Exercise prompt> Return every line from the one with "completes at the coming edge. -/" through the one with "completing edge. -/", inclusive, exactly as it appears below.

[Records from a collection]

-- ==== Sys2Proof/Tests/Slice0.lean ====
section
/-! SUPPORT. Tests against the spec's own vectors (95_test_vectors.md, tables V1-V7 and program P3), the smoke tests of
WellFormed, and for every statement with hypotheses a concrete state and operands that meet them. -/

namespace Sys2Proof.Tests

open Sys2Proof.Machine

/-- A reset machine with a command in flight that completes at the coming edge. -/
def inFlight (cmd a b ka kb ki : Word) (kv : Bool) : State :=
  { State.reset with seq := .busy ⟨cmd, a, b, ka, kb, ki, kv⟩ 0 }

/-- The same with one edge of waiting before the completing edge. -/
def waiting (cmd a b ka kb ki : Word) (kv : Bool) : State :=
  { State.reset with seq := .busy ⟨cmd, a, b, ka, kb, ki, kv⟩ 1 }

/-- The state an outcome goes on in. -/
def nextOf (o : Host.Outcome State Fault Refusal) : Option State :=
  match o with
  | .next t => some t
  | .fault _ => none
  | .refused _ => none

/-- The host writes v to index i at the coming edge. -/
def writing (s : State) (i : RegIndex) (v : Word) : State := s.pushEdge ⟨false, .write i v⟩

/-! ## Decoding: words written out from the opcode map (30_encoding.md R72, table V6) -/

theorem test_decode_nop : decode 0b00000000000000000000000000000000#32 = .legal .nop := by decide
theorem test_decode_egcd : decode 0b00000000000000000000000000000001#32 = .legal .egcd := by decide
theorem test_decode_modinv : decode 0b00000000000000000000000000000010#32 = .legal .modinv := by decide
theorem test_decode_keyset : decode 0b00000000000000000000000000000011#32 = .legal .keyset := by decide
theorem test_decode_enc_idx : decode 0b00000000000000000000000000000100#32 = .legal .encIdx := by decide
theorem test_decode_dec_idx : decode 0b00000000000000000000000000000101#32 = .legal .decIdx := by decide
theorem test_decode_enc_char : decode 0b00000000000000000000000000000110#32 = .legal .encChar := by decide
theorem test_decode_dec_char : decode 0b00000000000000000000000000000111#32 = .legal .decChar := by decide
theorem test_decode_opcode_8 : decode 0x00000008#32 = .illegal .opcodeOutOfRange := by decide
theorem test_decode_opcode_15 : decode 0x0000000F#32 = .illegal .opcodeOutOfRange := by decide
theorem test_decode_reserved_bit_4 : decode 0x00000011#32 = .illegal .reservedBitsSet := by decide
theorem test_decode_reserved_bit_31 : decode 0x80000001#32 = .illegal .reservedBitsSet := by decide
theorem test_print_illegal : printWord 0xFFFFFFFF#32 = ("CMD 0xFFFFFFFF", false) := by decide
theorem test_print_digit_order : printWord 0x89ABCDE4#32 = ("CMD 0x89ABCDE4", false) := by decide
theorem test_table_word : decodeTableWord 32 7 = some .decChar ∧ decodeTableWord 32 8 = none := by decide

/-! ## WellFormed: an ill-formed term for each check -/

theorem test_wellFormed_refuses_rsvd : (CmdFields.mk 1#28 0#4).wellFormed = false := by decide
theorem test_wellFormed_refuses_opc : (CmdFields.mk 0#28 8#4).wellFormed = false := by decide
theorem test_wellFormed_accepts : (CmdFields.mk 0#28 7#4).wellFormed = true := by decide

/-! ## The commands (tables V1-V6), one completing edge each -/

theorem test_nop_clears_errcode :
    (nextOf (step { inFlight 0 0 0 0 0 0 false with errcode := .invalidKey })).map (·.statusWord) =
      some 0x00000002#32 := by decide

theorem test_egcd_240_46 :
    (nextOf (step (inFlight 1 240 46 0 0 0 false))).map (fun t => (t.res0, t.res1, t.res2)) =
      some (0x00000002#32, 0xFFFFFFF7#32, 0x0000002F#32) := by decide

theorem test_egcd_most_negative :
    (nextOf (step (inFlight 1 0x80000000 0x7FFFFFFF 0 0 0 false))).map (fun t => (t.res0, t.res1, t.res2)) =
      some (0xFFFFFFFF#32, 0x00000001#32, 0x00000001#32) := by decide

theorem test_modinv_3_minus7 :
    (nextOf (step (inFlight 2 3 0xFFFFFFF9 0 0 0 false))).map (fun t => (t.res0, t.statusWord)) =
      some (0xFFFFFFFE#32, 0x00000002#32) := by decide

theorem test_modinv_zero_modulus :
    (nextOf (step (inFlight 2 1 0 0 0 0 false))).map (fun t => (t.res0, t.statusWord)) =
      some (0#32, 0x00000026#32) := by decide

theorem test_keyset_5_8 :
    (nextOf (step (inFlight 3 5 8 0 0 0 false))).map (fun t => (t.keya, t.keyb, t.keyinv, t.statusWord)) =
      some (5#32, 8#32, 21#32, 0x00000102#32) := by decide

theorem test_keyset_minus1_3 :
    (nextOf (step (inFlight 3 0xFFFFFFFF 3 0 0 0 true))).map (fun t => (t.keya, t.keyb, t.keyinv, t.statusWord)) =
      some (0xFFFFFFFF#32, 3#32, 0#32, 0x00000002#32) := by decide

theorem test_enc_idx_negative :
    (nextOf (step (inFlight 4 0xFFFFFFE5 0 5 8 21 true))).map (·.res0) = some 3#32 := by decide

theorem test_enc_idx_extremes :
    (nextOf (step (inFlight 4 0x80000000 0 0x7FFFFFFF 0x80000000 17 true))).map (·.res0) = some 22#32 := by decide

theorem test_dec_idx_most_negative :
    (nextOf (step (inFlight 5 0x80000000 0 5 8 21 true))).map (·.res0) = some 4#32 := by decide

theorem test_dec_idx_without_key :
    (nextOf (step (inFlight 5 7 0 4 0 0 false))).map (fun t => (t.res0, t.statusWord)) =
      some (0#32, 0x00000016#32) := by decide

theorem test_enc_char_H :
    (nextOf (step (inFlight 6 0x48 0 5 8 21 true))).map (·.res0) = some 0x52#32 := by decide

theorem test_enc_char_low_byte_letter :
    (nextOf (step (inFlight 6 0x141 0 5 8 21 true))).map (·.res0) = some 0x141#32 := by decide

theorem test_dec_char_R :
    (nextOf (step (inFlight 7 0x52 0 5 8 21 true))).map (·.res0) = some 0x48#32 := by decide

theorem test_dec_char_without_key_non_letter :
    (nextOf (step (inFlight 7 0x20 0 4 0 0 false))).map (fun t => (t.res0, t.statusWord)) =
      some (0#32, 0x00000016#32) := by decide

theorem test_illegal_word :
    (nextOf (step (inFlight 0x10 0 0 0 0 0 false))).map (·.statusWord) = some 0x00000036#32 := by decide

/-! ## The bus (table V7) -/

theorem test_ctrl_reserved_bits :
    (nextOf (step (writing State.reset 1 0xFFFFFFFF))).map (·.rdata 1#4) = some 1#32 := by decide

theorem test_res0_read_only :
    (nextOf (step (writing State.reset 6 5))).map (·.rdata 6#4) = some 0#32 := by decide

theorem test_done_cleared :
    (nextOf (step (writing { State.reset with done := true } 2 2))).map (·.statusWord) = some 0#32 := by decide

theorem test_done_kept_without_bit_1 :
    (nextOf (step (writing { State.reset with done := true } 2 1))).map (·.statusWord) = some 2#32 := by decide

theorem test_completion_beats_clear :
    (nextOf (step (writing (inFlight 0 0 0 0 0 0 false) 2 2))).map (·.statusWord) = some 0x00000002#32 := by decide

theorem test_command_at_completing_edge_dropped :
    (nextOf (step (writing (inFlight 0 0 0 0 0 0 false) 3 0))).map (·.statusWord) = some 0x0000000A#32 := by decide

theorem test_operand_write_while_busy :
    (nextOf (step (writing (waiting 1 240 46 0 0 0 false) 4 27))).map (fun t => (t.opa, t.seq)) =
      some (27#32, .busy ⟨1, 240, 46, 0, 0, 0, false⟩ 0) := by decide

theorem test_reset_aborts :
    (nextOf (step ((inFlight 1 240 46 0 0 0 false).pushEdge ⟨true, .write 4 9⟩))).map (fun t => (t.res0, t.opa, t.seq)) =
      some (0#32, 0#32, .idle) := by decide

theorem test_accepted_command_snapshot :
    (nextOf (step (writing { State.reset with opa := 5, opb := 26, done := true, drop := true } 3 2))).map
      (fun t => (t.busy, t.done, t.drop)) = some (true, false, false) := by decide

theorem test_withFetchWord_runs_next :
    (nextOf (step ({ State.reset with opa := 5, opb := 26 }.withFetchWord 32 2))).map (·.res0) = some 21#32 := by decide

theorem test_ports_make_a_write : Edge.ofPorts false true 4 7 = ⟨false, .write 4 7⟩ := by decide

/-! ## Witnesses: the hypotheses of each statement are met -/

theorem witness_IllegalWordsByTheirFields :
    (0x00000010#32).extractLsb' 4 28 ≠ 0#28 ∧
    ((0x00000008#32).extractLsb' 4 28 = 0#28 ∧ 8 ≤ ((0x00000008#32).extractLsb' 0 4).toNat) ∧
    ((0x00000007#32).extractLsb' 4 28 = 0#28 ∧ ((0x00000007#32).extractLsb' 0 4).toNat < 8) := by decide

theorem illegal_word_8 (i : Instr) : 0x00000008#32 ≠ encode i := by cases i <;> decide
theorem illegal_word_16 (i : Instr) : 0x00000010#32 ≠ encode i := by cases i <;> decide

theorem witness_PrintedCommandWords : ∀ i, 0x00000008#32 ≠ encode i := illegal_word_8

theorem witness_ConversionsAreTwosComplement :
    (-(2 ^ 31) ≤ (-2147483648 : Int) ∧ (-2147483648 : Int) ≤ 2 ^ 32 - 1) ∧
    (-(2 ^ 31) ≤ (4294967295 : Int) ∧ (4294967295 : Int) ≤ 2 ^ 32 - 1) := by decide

Reply to the exercise>
/-- A reset machine with a command in flight that completes at the coming edge. -/
def inFlight (cmd a b ka kb ki : Word) (kv : Bool) : State :=
  { State.reset with seq := .busy ⟨cmd, a, b, ka, kb, ki, kv⟩ 0 }

/-- The same with one edge of waiting before the completing edge. -/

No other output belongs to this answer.